== Given records ==
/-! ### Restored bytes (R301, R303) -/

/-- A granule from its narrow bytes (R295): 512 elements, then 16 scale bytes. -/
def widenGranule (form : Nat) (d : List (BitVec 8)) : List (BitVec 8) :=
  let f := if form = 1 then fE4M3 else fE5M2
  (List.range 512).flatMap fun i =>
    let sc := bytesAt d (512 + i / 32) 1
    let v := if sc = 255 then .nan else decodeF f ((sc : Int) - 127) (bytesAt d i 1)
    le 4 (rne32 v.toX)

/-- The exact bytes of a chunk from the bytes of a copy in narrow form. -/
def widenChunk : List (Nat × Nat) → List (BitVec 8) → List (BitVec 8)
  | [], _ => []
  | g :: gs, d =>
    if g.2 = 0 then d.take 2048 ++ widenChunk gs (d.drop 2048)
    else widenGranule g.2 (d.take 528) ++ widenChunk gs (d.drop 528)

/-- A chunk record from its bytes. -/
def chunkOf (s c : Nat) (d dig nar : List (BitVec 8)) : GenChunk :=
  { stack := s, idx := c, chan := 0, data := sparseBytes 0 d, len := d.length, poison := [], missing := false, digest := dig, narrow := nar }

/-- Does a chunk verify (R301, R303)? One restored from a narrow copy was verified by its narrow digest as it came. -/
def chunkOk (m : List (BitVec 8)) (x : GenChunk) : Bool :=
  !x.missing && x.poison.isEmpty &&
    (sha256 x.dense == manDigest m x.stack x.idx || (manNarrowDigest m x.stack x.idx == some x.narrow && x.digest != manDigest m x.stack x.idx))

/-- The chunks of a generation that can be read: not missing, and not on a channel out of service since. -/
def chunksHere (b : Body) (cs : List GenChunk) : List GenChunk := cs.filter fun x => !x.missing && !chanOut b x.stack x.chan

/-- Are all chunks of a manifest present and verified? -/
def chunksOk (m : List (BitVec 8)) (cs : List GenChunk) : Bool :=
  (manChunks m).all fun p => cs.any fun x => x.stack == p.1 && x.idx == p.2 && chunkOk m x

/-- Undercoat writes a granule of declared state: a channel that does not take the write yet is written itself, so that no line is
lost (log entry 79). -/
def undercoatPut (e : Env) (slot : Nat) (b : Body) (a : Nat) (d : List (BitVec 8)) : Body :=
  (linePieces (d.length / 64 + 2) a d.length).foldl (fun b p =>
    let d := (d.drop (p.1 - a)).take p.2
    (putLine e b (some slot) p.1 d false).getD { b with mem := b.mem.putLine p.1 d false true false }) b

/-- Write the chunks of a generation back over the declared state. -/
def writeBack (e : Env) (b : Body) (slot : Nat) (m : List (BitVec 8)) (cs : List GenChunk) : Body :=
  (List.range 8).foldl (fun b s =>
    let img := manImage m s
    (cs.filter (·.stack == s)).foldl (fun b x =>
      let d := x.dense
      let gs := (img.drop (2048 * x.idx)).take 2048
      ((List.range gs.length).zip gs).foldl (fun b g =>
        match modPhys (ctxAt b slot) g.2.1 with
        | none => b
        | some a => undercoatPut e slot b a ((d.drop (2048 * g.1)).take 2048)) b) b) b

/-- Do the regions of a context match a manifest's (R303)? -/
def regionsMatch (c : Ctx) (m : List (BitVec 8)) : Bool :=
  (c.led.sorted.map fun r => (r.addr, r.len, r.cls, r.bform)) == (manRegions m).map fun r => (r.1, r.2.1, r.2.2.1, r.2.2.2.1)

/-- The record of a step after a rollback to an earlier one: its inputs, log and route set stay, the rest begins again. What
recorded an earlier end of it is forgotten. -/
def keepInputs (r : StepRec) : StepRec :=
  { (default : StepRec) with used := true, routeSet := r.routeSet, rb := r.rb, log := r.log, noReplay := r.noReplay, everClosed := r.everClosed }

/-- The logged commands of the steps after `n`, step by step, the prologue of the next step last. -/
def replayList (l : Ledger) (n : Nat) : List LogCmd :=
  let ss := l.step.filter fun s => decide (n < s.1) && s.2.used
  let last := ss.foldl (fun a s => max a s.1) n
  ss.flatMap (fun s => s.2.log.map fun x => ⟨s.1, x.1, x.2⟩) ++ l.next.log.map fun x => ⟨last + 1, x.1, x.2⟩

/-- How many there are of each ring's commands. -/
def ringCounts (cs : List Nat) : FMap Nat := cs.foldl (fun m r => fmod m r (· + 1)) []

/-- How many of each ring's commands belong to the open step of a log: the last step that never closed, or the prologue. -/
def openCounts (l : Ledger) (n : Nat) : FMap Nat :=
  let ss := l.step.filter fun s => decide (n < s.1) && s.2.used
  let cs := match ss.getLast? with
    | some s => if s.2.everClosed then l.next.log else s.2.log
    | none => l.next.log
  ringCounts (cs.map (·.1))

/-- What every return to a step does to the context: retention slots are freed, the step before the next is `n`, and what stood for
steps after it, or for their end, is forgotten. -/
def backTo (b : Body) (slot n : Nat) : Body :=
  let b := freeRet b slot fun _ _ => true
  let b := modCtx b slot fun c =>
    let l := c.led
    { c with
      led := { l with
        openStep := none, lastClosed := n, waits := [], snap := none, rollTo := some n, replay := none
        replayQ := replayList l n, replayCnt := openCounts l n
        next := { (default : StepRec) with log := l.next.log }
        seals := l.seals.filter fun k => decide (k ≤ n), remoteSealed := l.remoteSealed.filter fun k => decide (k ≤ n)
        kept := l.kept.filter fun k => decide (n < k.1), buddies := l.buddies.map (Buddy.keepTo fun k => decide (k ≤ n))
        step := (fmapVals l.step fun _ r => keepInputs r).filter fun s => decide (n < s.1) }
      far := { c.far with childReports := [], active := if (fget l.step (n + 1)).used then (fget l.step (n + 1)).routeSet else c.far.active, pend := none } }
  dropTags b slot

== Work task ==
What lines in the material include the string "manifest"? Pull each one out.

== Problem solution ==
/-- Are all chunks of a manifest present and verified? -/
/-- Do the regions of a context match a manifest's (R303)? -/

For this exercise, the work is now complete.